Redescribe your problem using some of the following reframe lenses: Your problem is actually very small. Very easy to fix. An opportunity more than a problem. Something you can just skip entirely. Something you actually don’t understand at all yet. Not your problem. And how will it look a year later?

Know It’s a Process. Awareness of the process means you don’t get frustrated or lost, and you don’t ever give up.

What are all the steps behind you and in front of you that you can imagine?
Is what’s on your mind actually germane to the step you’re on now?
Are you on the right step, or are you ahead of or behind yourself?
What happens if you don’t think more than one step ahead?
What’s the worst thing that can happen? How likely is it to happen, and what would you do if it did?
What’s the best thing that can happen?

Write down all the questions, worries, ideas, and hopes that you have, and then ask yourself if you know what to do next. Does it feel different now?

Ask for Help. Radical collaboration means that you aren’t alone in the process. Find a supporter you can talk to about what you’re in the midst of—right now. Tell this person your situation for five minutes, and ask for five minutes of feedback and discussion.
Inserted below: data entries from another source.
-- ==== Sys2Proof/Machine/Ring.lean ====
section
/-! DEFINITION. Stage rings (R234, R235). -/

namespace Sys2Proof.Machine

/-- Fields of a ring header, a 128-bit number. -/
def hdrBase (h : Nat) : Nat := h % 2 ^ 20
def hdrNst (h : Nat) : Nat := h / 2 ^ 20 % 16
def hdrSize (h : Nat) : Nat := h / 2 ^ 32 % 2 ^ 20
def hdrPi (h : Nat) : Nat := h / 2 ^ 64 % 8
def hdrCi (h : Nat) : Nat := h / 2 ^ 68 % 8
/-- State of stage `q`: 0 free, 1 acquired, 2 full, 3 held. -/
def hdrState (h q : Nat) : Nat := h / 2 ^ (72 + 2 * q) % 4

/-- A number with `w` bits at `pos` replaced. -/
def putBits (h pos w x : Nat) : Nat := h - h / 2 ^ pos % 2 ^ w * 2 ^ pos + x % 2 ^ w * 2 ^ pos

def hdrSetState (h q x : Nat) : Nat := putBits h (72 + 2 * q) 2 x
def hdrSetPi (h x : Nat) : Nat := putBits h 64 3 x
def hdrSetCi (h x : Nat) : Nat := putBits h 68 3 x
/-- Inverts the phase of stage `q`. -/
def hdrFlip (h q : Nat) : Nat := h ^^^ 2 ^ (88 + q)

/-- Whether a header is one that the ring instructions accept, in local memory of `loc` bytes (R235). -/
def hdrOk (h loc : Nat) : Bool :=
  let nst := hdrNst h
  decide (2 ≤ nst ∧ nst ≤ 8) && hdrBase h % 64 == 0 && hdrSize h % 64 == 0 && hdrSize h != 0 &&
  decide (hdrBase h + nst * hdrSize h ≤ loc) && h / 2 ^ 96 == 0 && h / 2 ^ 71 % 2 == 0 && h / 2 ^ 67 % 2 == 0 &&
  h / 2 ^ 52 % 2 ^ 12 == 0 && h / 2 ^ 24 % 2 ^ 8 == 0 && decide (hdrPi h < nst ∧ hdrCi h < nst)

/-- The stage whose offset a register holds. -/
def hdrStage (h : Nat) (x : W64) : Option Nat :=
  (List.range (hdrNst h)).find? (fun q => hdrBase h + q * hdrSize h == x.toNat)

/-- The header at a local offset. -/
def Team.header (t : Team) (o : Nat) : Nat := leNat (t.locBytes o 16)

/-! ### The box of a command (R228 to R230) -/

/-- A row of a box: the elements of dimension 0 that are not clipped, `lo` to `hi − 1`, and the address in
bits of element 0. -/
structure BoxRow where
  lo  : Nat
  hi  : Nat
  bit : Int
deriving DecidableEq, Repr

/-- Row `j` of a box, dimension 1 fastest; `list` gives the dimension-1 coordinate of a row of `gath`. -/
def boxRow (r : List Byte) (rows : Option Nat) (coord : List Byte) (list : Option (Nat → Int)) (j : Nat) : BoxRow :=
  let b := boxOf r rows
  let x := fun (d : Nat) => match d with
    | 1 => j % b 1
    | 2 => j / b 1 % b 2
    | 3 => j / (b 1 * b 2) % b 3
    | _ => j / (b 1 * b 2 * b 3) % b 4
  let at_ : Nat → Int := fun d => match d, list with
    | 1, some f => f (x 1)
    | d, _ => coordOf coord d + (x d : Int)
  let upper := (List.range (recRank r)).drop 1
  let c0 := coordOf coord 0
  let lo := (max 0 (-c0)).toNat
  let hi := (min (b 0 : Int) ((recExt r 0 : Int) - c0)).toNat
  let bit := 8 * (recBase r : Int) + c0 * recBits r + 8 * (upper.map (fun d => at_ d * recStr r d)).sum
  if lo < hi ∧ upper.all (fun d => decide (0 ≤ at_ d ∧ at_ d < recExt r d)) then ⟨lo, hi, bit⟩ else ⟨0, 0, bit⟩

/-- Rows of a box. -/
def boxRows (r : List Byte) (rows : Option Nat) (coord : List Byte) (list : Option (Nat → Int)) : List BoxRow :=
  (List.range (boxOf r rows 1 * boxOf r rows 2 * boxOf r rows 3 * boxOf r rows 4)).map (boxRow r rows coord list)

/-- First byte and count of bytes of elements `lo` to `hi − 1` of a row. -/
def BoxRow.bytes (w : BoxRow) (e hi : Nat) : Int × Nat :=
  let a := w.bit + (w.lo * e : Nat)
  let z := w.bit + (hi * e : Nat)
  (a / 8, ((z + 7) / 8 - a / 8).toNat)

/-- The list of `gath` in local memory (R230). -/
def Team.gathList (t : Team) (kind : EngKind) (coord : List Byte) : Option (Nat → Int) :=
  if kind = .gath then
    some (fun x => (BitVec.ofNat 32 (leNat (t.locBytes ((coordOf coord 1).toNat + 4 * x) 4))).toInt)
  else Option.none

/-- The bytes of a command's box in a LOCAL tensor (R227, R235). -/
def Team.boxBytes (t : Team) (e : EngCmd) : List (Nat × Nat) :=
  if recLocal e.record then
    ((boxRows e.record e.rows e.coord (t.gathList e.kind e.coord)).filter (fun w => w.lo != w.hi)).map (fun w =>
      let b := w.bytes (recBits e.record) w.hi
      (b.1.toNat, b.2))
  else []

/-- Local bytes that a queued command writes, as offsets and lengths. -/
def EngCmd.localDst (e : EngCmd) (t : Team) : List (Nat × Nat) :=
  match e.kind with
  | .cpin | .gath => [(e.loc.toNat, localBytes e.record e.rows)]
  | _ => t.boxBytes e

/-- Local bytes that a queued command reads: its source box, and the row list of `gath`. -/
def EngCmd.localSrc (e : EngCmd) (t : Team) : List (Nat × Nat) :=
  match e.kind with
  | .cpout => [(e.loc.toNat, localBytes e.record e.rows)]
  | .gath => ((coordOf e.coord 1).toNat, 4 * boxOf e.record e.rows 1) :: t.boxBytes e
  | .cpin => t.boxBytes e
  | .drain => []

/-- Whether two ranges of bytes meet. -/
def meets (a b : Nat × Nat) : Bool := decide (a.1 < b.1 + b.2 ∧ b.1 < a.1 + a.2)

/-- Whether the stage that a ring instruction waits for has come to it (R235): `op` 0 `racq`, 1 `rput`,
2 `rget`, 3 `rrel`. -/
def State.ringReady (s : State) (k op hdr : Nat) (x : W64) : Bool :=
  let g := s.group k
  let t := s.team g.team
  let h := t.header hdr
  let mine := (s.core g.core).queue.filter (fun e => e.group == k)
  match op with
  | 0 => hdrState h (hdrPi h) == 0
  | 2 => hdrState h (hdrCi h) == 2
  | 1 => !mine.any (fun e => (e.localDst t).any (fun r => meets r (x.toNat, hdrSize h)))
  | _ => !mine.any (fun e => (e.localSrc t).any (fun r => meets r (x.toNat, hdrSize h)))

/-- What a ring instruction does to the header, and the offset it returns (R235). -/
def hdrAct (h op : Nat) (x : W64) : Nat × W64 :=
  let at_ := fun q => BitVec.ofNat 64 (hdrBase h + q * hdrSize h)
  match op with
  | 0 => (hdrSetPi (hdrSetState h (hdrPi h) 1) ((hdrPi h + 1) % hdrNst h), at_ (hdrPi h))
  | 2 => (hdrSetCi (hdrSetState h (hdrCi h) 3) ((hdrCi h + 1) % hdrNst h), at_ (hdrCi h))
  | 1 => match hdrStage h x with
    | some q => (hdrFlip (hdrSetState h q 2) q, 0)
    | none => (h, 0)
  | _ => match hdrStage h x with
    | some q => (hdrSetState h q 0, 0)
    | none => (h, 0)

/-- The effect of a ring instruction whose wait is over. -/
def State.ringAct (s : State) (k op : Nat) (d : Option Nat) (hdr : Nat) (x : W64) : State :=
  let g := s.group k
  let r := hdrAct ((s.team g.team).header hdr) op x
  let s := s.modTeam g.team (fun t => t.putBytes hdr (leBytes 16 r.1))
  match d with
  | some n => s.modGroup k (fun g => g.write (.sca n) r.2)
  | none => s

/-- A ring instruction (R235): the checks of its header, a local watchpoint on it (R385), the wait for its stage, and its
effect. DEDUCED (log 58): the header is read and written. -/
def State.ring (s : State) (x : Issue) (op : Nat) (d : Option Nat) (hdr : W64) (v : W64) : State :=
  let g := s.group x.g
  let t := s.team g.team
  match x.act with
  | [] => s
  | act =>
    if hdr.toNat % 16 ≠ 0 then s.faultAll x act 2 2 0
    else if t.locLen < hdr.toNat + 16 then s.faultAll x act 5 2 0
    else
      let h := t.header hdr.toNat
      if !hdrOk h t.locLen then s.faultAll x act 3 4 0
      else
        let wrong := match op with
          | 1 => (match hdrStage h v with
            | some q => hdrState h q != 1
            | none => true)
          | 3 => (match hdrStage h v with
            | some q => hdrState h q != 3
            | none => true)
          | _ => false
        if wrong then s.faultAll x act 5 3 0
        else
        match s.watchBytes g 1 hdr.toNat 16 true true with
        | some w => s.faultAll x act 8 w 0
        | none =>
        if s.ringReady x.g op hdr.toNat v then s.ringAct x.g op d hdr.toNat v
        else
          (s.stay x x.min).modGroup x.g (fun g => { g with wait := .ring op d hdr.toNat v x.min })

/-- A ring wait that is over: the instruction acts, and the lanes that were at the minimum move on. -/
def State.ringStep (s : State) (k : Nat) : State :=
  match (s.group k).wait with
  | .ring op d hdr v lanes =>
    ((s.ringAct k op d hdr v).pass k lanes).modGroup k (fun g => { g with
      wait := .none
      lastIssue := s.steps })
  | _ => s

/-- Lanes with an open transaction take cause 1, detail 4, when they issue an instruction that a
transaction does not permit (R175); the rest go on. -/
def State.refuseTx (s : State) (x : Issue) : State × Issue :=
  let open_ := x.act.filter (fun i => ((s.group x.g).lane i).tx.isSome)
  (open_.foldl (fun s i => s.park x.g i x.pc 1 4 0) s, { x with act := x.act.filter (fun i => !open_.contains i) })

end Sys2Proof.Machine
end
How do you feel now (regardless of what your supporter said—just talking to someone other than yourself)? There are lots of ways to get collaboration started:

Build a team.
Create a community.
Who are all the different groups and constituencies involved in what you’re working on? Are you connected to and in conversation with all of them? If not—get going.
Keep an ask-for-help journal in which you jot down the questions you want help on, and keep it handy. Each week, identify some people who can help you with some of the journal entries and reach out to them. Journal answers and results from your helpers.
Find a mentor.
Call your mother (she’d love it—you know she would).